| Requirement |
Reproduce exactly the lines from the one containing "def Obligations.HostTransactionsAreSteps : Prop" through the last line of the records below, both included, and nothing else.

| Input data |
-- ==== Sys2Proof/Certificates/Slice0/Obligations.lean ====
section
/-! DEFINITION. The statements for the provers. Each formalises rules of spec/, named in its docstring.
Where a statement speaks of a command, `exec` is the completion of that command (60_exceptions.md R246)
and `Runs i s t` is its acceptance and completion (30_encoding.md R111 and R246). -/

open Sys2Proof Sys2Proof.Machine Sys2Proof.Safety

/-! ### Encoding -/

/-- R113: the ten command words of the opcode map, and three illegal words of R115. -/
def Obligations.CommandWordsOfTheMapDecode : Prop :=
  Sys2Proof.decode 0x00000000#32 = .ok .nop ∧ Sys2Proof.decode 0x00000001#32 = .ok .validate ∧
  Sys2Proof.decode 0x00000002#32 = .ok .modexp ∧ Sys2Proof.decode 0x00000003#32 = .ok .modinv ∧
  Sys2Proof.decode 0x00000004#32 = .ok .scramble ∧ Sys2Proof.decode 0x00000005#32 = .ok .unscramble ∧
  Sys2Proof.decode 0x00000006#32 = .ok .tostr ∧ Sys2Proof.decode 0x00000007#32 = .ok .fromstr ∧
  Sys2Proof.decode 0x00000008#32 = .ok .encode ∧ Sys2Proof.decode 0x00000009#32 = .ok .decode ∧
  Sys2Proof.decode 0x0000000A#32 = .error (.opcodeReserved 0x0A#8) ∧
  Sys2Proof.decode 0x00000102#32 = .error (.zeroFieldSet 0x000001#24) ∧
  Sys2Proof.decode 0x80000000#32 = .error (.zeroFieldSet 0x800000#24)

/-- R113: a word decodes to a command exactly when a row of the map matches it under the row's mask. -/
def Obligations.DecodeFollowsMatchAndMask : Prop :=
  ∀ (w : Word) (i : Instr),
    Sys2Proof.decode w = .ok i ↔ ∃ m k, (i, m, k) ∈ opcodeRows ∧ w &&& k = m

/-- R110, R112: decoding an encoded command gives it back, and a word that decodes is the encoding of
what it decodes to. -/
def Obligations.DecodeAndEncodeAgree : Prop :=
  (∀ i : Instr, i.wf = true → Sys2Proof.decode (encode i) = .ok i) ∧
  (∀ (w : Word) (i : Instr), Sys2Proof.decode w = .ok i → i.wf = true ∧ encode i = w)

/-- R112: a word is illegal exactly when bits 31:8 are not 0 or bits 7:0 exceed 9, and any other word is the
command whose opcode is bits 7:0. -/
def Obligations.IllegalWordsAreTheRest : Prop :=
  ∀ w : Word,
    ((∃ r, Sys2Proof.decode w = .error r) ↔ (256 ≤ w.toNat ∨ 9 < w.toNat % 256)) ∧
    (∀ i : Instr, Sys2Proof.decode w = .ok i → i.opcode.toNat = w.toNat % 256)

/-- R40, R67: the address map is one register per address and one address per register, and the
addresses without a register are the reserved ones. -/
def Obligations.AddressMapIsOneToOne : Prop :=
  (∀ r : Reg, regAt (regAddr r) = some r) ∧
  (∀ (a : PortAddr) (r : Reg), regAt a = some r → regAddr r = a) ∧
  (∀ a : PortAddr, regAt a = none ↔
    (5 ≤ a.toNat ∧ a.toNat ≤ 7) ∨ (0x0D ≤ a.toNat ∧ a.toNat ≤ 0x0F) ∨ (0x15 ≤ a.toNat ∧ a.toNat ≤ 0x1F))

/-! ### Steps and agents -/

/-- R246, R112: with `BUSY = 1` and a `CMDW` that decodes, the step is `exec` of the decoded command.
What the step adds around `exec` on this machine is only the model's agenda (log entry 1): an `engine`
entry is used up, an empty agenda and a host in WAIT are left as they are. -/
def Obligations.StepRunsTheDecodedCommand : Prop :=
  ∀ (s : State) (i : Instr), s.busy = true → Sys2Proof.decode s.cmdw = .ok i →
    (s.agenda = [] → step s = exec i s) ∧
    (∀ rest, s.agenda = .engine :: rest → step s = exec i { s with agenda := rest }) ∧
    (∀ rest, s.agenda = .wait :: rest → step s = exec i s)

/-- R115, R246: an illegal word completes with `IllegalCommand`: `ERR = 8`, `ERRINFO = CMDW`, no other
register changed. The three agendas at which the engine moves, and what becomes of them, are the model's
(log entries 1 and 4), as in StepRunsTheDecodedCommand. -/
def Obligations.IllegalWordCompletesWithIllegalCommand : Prop :=
  ∀ (s : State) (r : DecodeRefusal), s.busy = true → Sys2Proof.decode s.cmdw = .error r →
    (s.agenda = [] →
      step s = .next { s with err := 8#8, errinfo := s.cmdw, busy := false, done := true }) ∧
    (∀ rest, s.agenda = .engine :: rest →
      step s = .next { s with err := 8#8, errinfo := s.cmdw, busy := false, done := true, agenda := rest }) ∧
    (∀ rest, s.agenda = .wait :: rest →
      step s = .next { s with err := 8#8, errinfo := s.cmdw, busy := false, done := true })

/-- R298: every step has an effect: the machine never stops, in any state at all. -/
def Obligations.EveryStepAnswersANextState : Prop :=
  ∀ s : State, ∃ t, step s = .next t

/-- R82, R83, R90: a host transaction at the head of the agenda is the next step. The agenda and the list of
words read are the model's (log entries 1 and 2). -/
def Obligations.HostTransactionsAreSteps : Prop :=
  (∀ (s : State) (a : PortAddr) (rest : List AgentStep), s.agenda = .read a :: rest →
    step s = .next { s with agenda := rest, reads := portRead s a :: s.reads }) ∧
  (∀ (s : State) (a : PortAddr) (v : Word) (rest : List AgentStep), s.agenda = .write a v :: rest →
    step s = .next (portWrite { s with agenda := rest } a v))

| Solved exercise |
def Obligations.HostTransactionsAreSteps : Prop :=
  (∀ (s : State) (a : PortAddr) (rest : List AgentStep), s.agenda = .read a :: rest →
    step s = .next { s with agenda := rest, reads := portRead s a :: s.reads }) ∧
  (∀ (s : State) (a : PortAddr) (v : Word) (rest : List AgentStep), s.agenda = .write a v :: rest →
    step s = .next (portWrite { s with agenda := rest } a v))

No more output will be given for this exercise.